Тоня в ужасе смотрела на него, не в силах даже сопротивляться. Наконец
глаза ее начали меркнуть, заволакиваться туманной поволокой, а потом и
совсем потухли.
Добряков разжал пальцы. Тоня упала на пол. Он тупо, равнодушно посмотрел
на нее, вернулся на кухню и взял в руки бутылку водки. Отвинтил пробку, 397
налил полный стакан и влил в себя, не поморщившись и не закусывая.
Закурил, но сигарета пришлась не по вкусу. Во рту держался прочный вкус
чего-то железного, твердого и немного ржавого.

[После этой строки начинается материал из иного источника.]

-- ==== Sys2Proof/Machine/Banks.lean ====
section
/-!
DEFINITION. Sys2Proof/Machine/Banks.lean: the memory banks of the cores (spec/16 R497, R501 to R506): the bank window and the interleave,
who may access a bank, reading and writing bytes, and the buffers of commands (R499).
-/
namespace Sys2Proof.Machine
open Sys2Proof

/-- Owner codes (spec/16 R515): 10 to 14 act as 15. -/
def ownerCode (n : Nat) : Nat := if 10 ≤ n then 15 else n
def State.bankOwner (s : State) (b : Nat) : Nat := ownerCode (s.fld (F.bankCtrl_OWNER b))

/-- Bank and offset of an address in the bank window (spec/16 R497, R503). -/
def State.bankAt (s : State) (a : Nat) : Option (Nat × Nat) :=
  if 0x10000000 ≤ a ∧ a < 0x10400000 then
    let q := (a - 0x10000000) / 0x80000
    let o := (a - 0x10000000) % 0x80000
    if s.flag (F.quad_ILV_ACTIVE q) then some (4 * q + o / 4 % 4, o / 16 * 4 + o % 4) else some (4 * q + o / 0x20000, o % 0x20000)
  else none

/-- Owner `m` may access bank `b` (spec/16 R501, R504): from the write that starts a handover the old owner no longer may. -/
def State.bankOpen (s : State) (m b : Nat) : Bool :=
  s.bankOwner b == m && !s.flag (F.bankCtrl_PENDING b) && s.fld (F.bankCtrl_POWER_STATE b) == 2

/-- Every byte of a range lies in banks that owner `m` may access. -/
def State.rangeOpen (s : State) (m a len : Nat) : Bool :=
  (List.range len).all fun i => (s.bankAt (a + i)).any fun p => s.bankOpen m p.1

/-- The canonical form of the banks' bytes: keys rising, no byte listed that is 0, which is what an unlisted byte reads as (DESIGN CHOICE, log entry 7) -/
def Memory.wf (m : List Host.Cell) : Bool := Tab.canon (fun _ => 0) m

/-- A byte of the banks, by bank and offset. (DESIGN CHOICE, log entry 7) -/
def State.bankByte (s : State) (p : Nat × Nat) : Byte := Tab.get s.cores.mem 0 (131072 * p.1 + p.2)

/-- The little-endian number in `len` bytes at address `a`. (DESIGN CHOICE, log entry 7) -/
def State.memRead (s : State) (a len : Nat) : Nat :=
  (List.range len).foldr (fun i n => 256 * n + ((s.bankAt (a + i)).map fun p => (s.bankByte p).toNat).getD 0) 0

/-- Write `len` bytes of a little-endian number at address `a`. (DESIGN CHOICE, log entry 7) -/
def State.memWrite (s : State) (a len v : Nat) : State :=
  s.each (List.range len) fun s i =>
    match s.bankAt (a + i) with
    | some p => { s with cores := { s.cores with
        mem := Tab.put s.cores.mem 0 (131072 * p.1 + p.2) (BitVec.ofNat 8 (v / 2 ^ (8 * i))) } }
    | none => s

/-- The buffer of a command may be used: any host address; from a mailbox, addresses in banks that its core owns (spec/16 R499). -/
def State.bufOk (s : State) (src : Src) (a len : Nat) : Bool :=
  match src with
  | .host => true
  | .mbox k _ => s.rangeOpen (6 + k.val) a len

/-- A command fills its buffer: in host memory, or in the banks of its core. -/
def State.bufWrite (s : State) (src : Src) (a len v : Nat) : State :=
  match src with
  | .host => s.post (.mem a len v)
  | .mbox _ _ => s.memWrite a len v

end Sys2Proof.Machine
end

«А-а-а, - догадался он. – Это та кровь во мне говорит. И она так и будет
постоянно напоминать об этом… Не хочу!»
Допивая водку, он успел, видимо, оценить весь ужас своего положения. Он
вдруг совершенно ясно понял, что все кончено. Еще вчера он предвкушал их
с Зиной будущую жизнь, уже такую близкую, еще недавно ему казалось, что
их счастье не за горами, что не сегодня-завтра он заберет ее из клиники и они
заживут, наконец, уединенной мирной, обеспеченной жизнью, что не надо
будет работать и думать о завтрашнем дне, что мудрая, опытная,
рассудительная Зина все предусмотрит и все устроит… А теперь все
разрушилось на глазах, сломанное этим неожиданным визитом.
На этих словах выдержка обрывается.